El matón pelirrojo quedó desconcertado, el pánico creciendo dentro de él.

Había enterrado esos detalles cuando se convirtió en criminal, así que nadie debería saber sobre su vida.

Ahora, el miedo lo agarró, acompañado por una profunda sensación de pavor ante la voz desconocida.

—¿Qué eres?

La voz cayó en silencio, profundizando su miedo.

Pensó en bajar para encontrar a sus amigos matones, pero la posibilidad de que los ocupantes del piso superior estuvieran esperando en la puerta lo detuvo.

Sin escuchar explosiones, comenzó a sospechar que la granada había fallado.

Por otro lado, Elena se burló después de hablar con el matón pelirrojo, un tipo aparentemente duro que claramente era un cobarde por dentro.

Su simple intimidación lo tenía temblando de miedo, casi al borde de orinarse en los pantalones.

Ethan observó cómo la expresión de su esposa cambiaba cada pocos segundos—feliz, burlona, mofándose.

La curiosidad despertó, y preguntó:
—Esposa, ¿qué pasó?

—Esposo, ya lo marqué, y fue un éxito.

Acabo de comunicarme telepáticamente con él hace un momento para intimidarlo —le informó Elena, y luego añadió.

—Te dije hace un rato que la Tableta Dorada puede acceder a las memorias de un individuo marcado, ¿verdad?
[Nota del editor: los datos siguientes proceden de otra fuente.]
theorem step_accepts {s : State} (hp : s.phase = .idle) (hreads : s.ReadsAllowed) (hrst : s.input.rst = false)
    (hv : s.input.reqValid = true) : step s = .next (s.nextInputs.accept s.input) := by
  rw [step_of_running hreads hrst, phaseStep_idle (s := s.nextInputs) hp, if_pos hv]

theorem step_idle_without_request {s : State} (hp : s.phase = .idle) (hreads : s.ReadsAllowed)
    (hrst : s.input.rst = false) (hv : s.input.reqValid = false) : step s = .next s.nextInputs := by
  rw [step_of_running hreads hrst, phaseStep_idle (s := s.nextInputs) hp, if_neg (Bool.eq_false_iff.1 hv)]

theorem step_waits {s : State} (hp : s.phase = .busy) (hreads : s.ReadsAllowed) (hrst : s.input.rst = false)
    (hw : s.nextInputs.keepsWaiting s.input = true) : step s = .next s.nextInputs.wait := by
  rw [step_of_running hreads hrst, phaseStep_busy (s := s.nextInputs) hp, if_pos hw]

theorem step_delivers {s : State} (hp : s.phase = .done) (hreads : s.ReadsAllowed) (hrst : s.input.rst = false)
    (hr : s.input.rspReady = true) : step s = .next s.nextInputs.deliver := by
  rw [step_of_running hreads hrst, phaseStep_done (s := s.nextInputs) hp, if_pos hr]

/-! ### The request port outside IDLE -/

@[simp] theorem State.withRequestPort_input (s : State) (v : Bool) (op : Opcode) (a b : Word) :
    (s.withRequestPort v op a b).input = { s.input with reqValid := v, reqOp := op, reqA := a, reqB := b } := rfl

@[simp] theorem State.withRequestPort_nextInputs (s : State) (v : Bool) (op : Opcode) (a b : Word) :
    (s.withRequestPort v op a b).nextInputs = s.nextInputs := rfl

/-- The host's reads are judged without the request port (10_state.md R32). -/
@[simp] theorem State.withRequestPort_hostReads (s : State) (v : Bool) (op : Opcode) (a b : Word) :
    (s.withRequestPort v op a b).hostReads = s.hostReads := rfl

/-- Only IDLE looks at the request port (10_state.md R28). -/
theorem phaseStep_requestPort {s : State} (hp : s.phase ≠ .idle) (i : StepInput) (v : Bool) (op : Opcode) (a b : Word) :
    phaseStep { i with reqValid := v, reqOp := op, reqA := a, reqB := b } s = phaseStep i s := by
  cases hq : s.phase with
  | idle => exact absurd hq hp
  | busy => rw [phaseStep_busy hq, phaseStep_busy hq]; rfl
  | done => rw [phaseStep_done hq, phaseStep_done hq]
  | halted => rw [phaseStep_halted hq, phaseStep_halted hq]

theorem step_withRequestPort {s : State} (hp : s.phase ≠ .idle) (v : Bool) (op : Opcode) (a b : Word) :
    step (s.withRequestPort v op a b) = step s := by
  have hphase := phaseStep_requestPort (s := s.nextInputs) hp s.input v op a b
  simp only [step, State.withRequestPort_hostReads, State.withRequestPort_input, State.withRequestPort_nextInputs, hphase]

/-! ### Steps that neither execute nor reset -/

/-- The state after a step that neither executes nor resets: the input is used up, and at most one of the transitions accept, wait
and deliver is taken (10_state.md R28 to R30). -/
theorem step_without_execution {s t : State} (h : step s = .next t) (hrst : s.input.rst = false)
    (hne : ¬ (s.phase = .busy ∧ s.nextInputs.keepsWaiting s.input = false)) :
    t = s.nextInputs.accept s.input ∨ t = s.nextInputs.wait ∨ t = s.nextInputs.deliver ∨ t = s.nextInputs := by
  obtain ⟨-, ⟨hreset, -⟩ | ⟨-, hphase⟩⟩ := step_cases h
  · rw [hrst] at hreset; contradiction
  obtain ⟨-, -, ht⟩ | ⟨-, -, ht⟩ | ⟨-, -, ht⟩ | ⟨hp, hw, -⟩ | ⟨hp, hw, -⟩ | ⟨-, -, ht⟩ | ⟨-, -, ht⟩ | ⟨-, ht⟩ := hphase
  · exact .inl ht
  · exact .inr (.inr (.inr ht))
  · exact .inr (.inl ht)
  · exact absurd ⟨hp, hw⟩ hne
  · exact absurd ⟨hp, hw⟩ hne
  · exact .inr (.inr (.inl ht))
  · exact .inr (.inr (.inr ht))
  · exact .inr (.inr (.inr ht))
Acabo de sumergirme en las memorias del matón pelirrojo y descubrí información perturbadora.

Bueno, esta habilidad es útil, pero drena mucha energía de la Pestaña de Energía de Reserva—alrededor del 9% por un solo uso —explicó Elena, revelando lo que había descubierto.

—Entonces tu esposo encontrará más jades y antigüedades —sonrió Ethan, prometiendo trabajar más duro.

Continuó:
— Entonces, son parte del sindicato, junto con el gerente.

—Hmmm.

Sí, lo son —respondió Elena.

—¿Cuál es tu próximo movimiento?

—Es hora de ponerlo en el Paraíso.

Entraré ahora y terminaré el trabajo —declaró Elena, lista para erradicar al matón.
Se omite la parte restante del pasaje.